● **HOW TO COMPLETE THIS TASK**
For the word "inductive", return each line of the data in which it occurs.

● **AVAILABLE RECORDS**
-- ==== Sys2Proof/Syntax.lean ====
section
/-! DEFINITION. The request as the host presents it, the eight operations, and the names of modes, fans, variants, semantic
fields and command types. -/

namespace Sys2Proof

/-- A request: the input ports of 10_state.md R28. `IN_LEN` is the length of `inBuf`. -/
structure Request where
  req         : BitVec 8
  opdMode     : BitVec 3
  opdFan      : BitVec 3
  opdSetpoint : BitVec 16
  inBuf       : List Byte
deriving DecidableEq, Repr

/-- The eight operations of 30_encoding.md R61, each with the inputs 10_state.md R28 lists for it. -/
inductive Instr where
  | encq
  | encset (mode fan : BitVec 3) (setpoint : BitVec 16)
  | enclock (mode fan : BitVec 3) (setpoint : BitVec 16)
  | encunlock (mode fan : BitVec 3) (setpoint : BitVec 16)
  | decode (buf : List Byte)
  | cksum (buf : List Byte)
  | verify (buf : List Byte)
  | offsetof (field : BitVec 4)
deriving DecidableEq, Repr

/-- The two protocol variants (00_scope.md R2). -/
inductive Variant where
  | a
  | b
deriving DecidableEq, Repr

/-- The seven modes that have a protocol byte (30_encoding.md R65). -/
inductive KnownMode where
  | off
  | autoPrimary
  | autoAlt
  | cool
  | dry
  | heat
  | fanOnly
deriving DecidableEq, Repr

/-- The type Mode of 43_decoder.md R161: a named mode, or `Unknown(x)` with the raw byte. -/
inductive Mode where
  | known (m : KnownMode)
  | unknown (raw : Byte)
deriving DecidableEq, Repr

/-- The five fan settings that have a protocol byte (30_encoding.md R66). -/
inductive KnownFan where
  | auto
  | high
  | medium
  | mediumLow
  | low
deriving DecidableEq, Repr

/-- The type Fan of 43_decoder.md R162: a named fan setting, or `Unknown(x)` with the raw byte. -/
inductive Fan where
  | known (f : KnownFan)
  | unknown (raw : Byte)
deriving DecidableEq, Repr

/-- The semantic fields of 30_encoding.md R62. -/
inductive SemField where
  | mode
  | fan
  | tempSetpoint
  | timer1
  | timer2
  | modeFlags
deriving DecidableEq, Repr

/-- The command types of 30_encoding.md R68. -/
inductive CommandType where
  | query
  | set
  | lock
  | unlock
deriving DecidableEq, Repr

/-- The `<mode>` operand of an assembler line (30_encoding.md R70): a name of R65, or `Unknown(code n)` as
95_test_vectors.md writes it (log 17). -/
inductive AsmMode where
  | name (m : KnownMode)
  | unknownCode (n : BitVec 3)
deriving DecidableEq, Repr

/-- The `<fan>` operand of an assembler line (30_encoding.md R70; log 17). -/
inductive AsmFan where
  | name (f : KnownFan)
  | unknownCode (n : BitVec 3)
deriving DecidableEq, Repr

/-- The `<field>` operand of an assembler line: a field name of 30_encoding.md R62 or a number 0..15 (R70). -/
inductive AsmField where
  | name (f : SemField)
  | number (n : Nat)
deriving DecidableEq, Repr

/-- The assembler's lines: the eight forms of 30_encoding.md R70 and the pseudo-instruction `ENCCMD` of R71. `t` is the
integer as written. -/
inductive AsmLine where
  | encq
  | encset (mode : AsmMode) (fan : AsmFan) (t : Int)
  | enclock (mode : AsmMode) (fan : AsmFan) (t : Int)
  | encunlock (mode : AsmMode) (fan : AsmFan) (t : Int)
  | decode (bytes : List Byte)
  | cksum (bytes : List Byte)
  | verify (bytes : List Byte)
  | offsetof (field : AsmField)
  | enccmd (ct : CommandType) (mode : AsmMode) (fan : AsmFan) (t : Int)
deriving DecidableEq, Repr

end Sys2Proof
end

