-- ==== Sys2Proof/Machine/Core.lean ====
section
/-! DEFINITION. The machine as the host runs it. -/

def Sys2Proof.core : Host.Core := { State := Sys2Proof.Machine.State, Fault := Sys2Proof.Machine.Fault, Refusal := Sys2Proof.Machine.Refusal, step := Sys2Proof.Machine.step, reset := Sys2Proof.Machine.State.reset }
end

● **OUTPUT**
inductive Instr where
inductive Variant where
inductive KnownMode where
inductive Mode where
inductive KnownFan where
inductive Fan where
inductive SemField where
inductive CommandType where
inductive AsmMode where
inductive AsmFan where
inductive AsmField where
inductive AsmLine where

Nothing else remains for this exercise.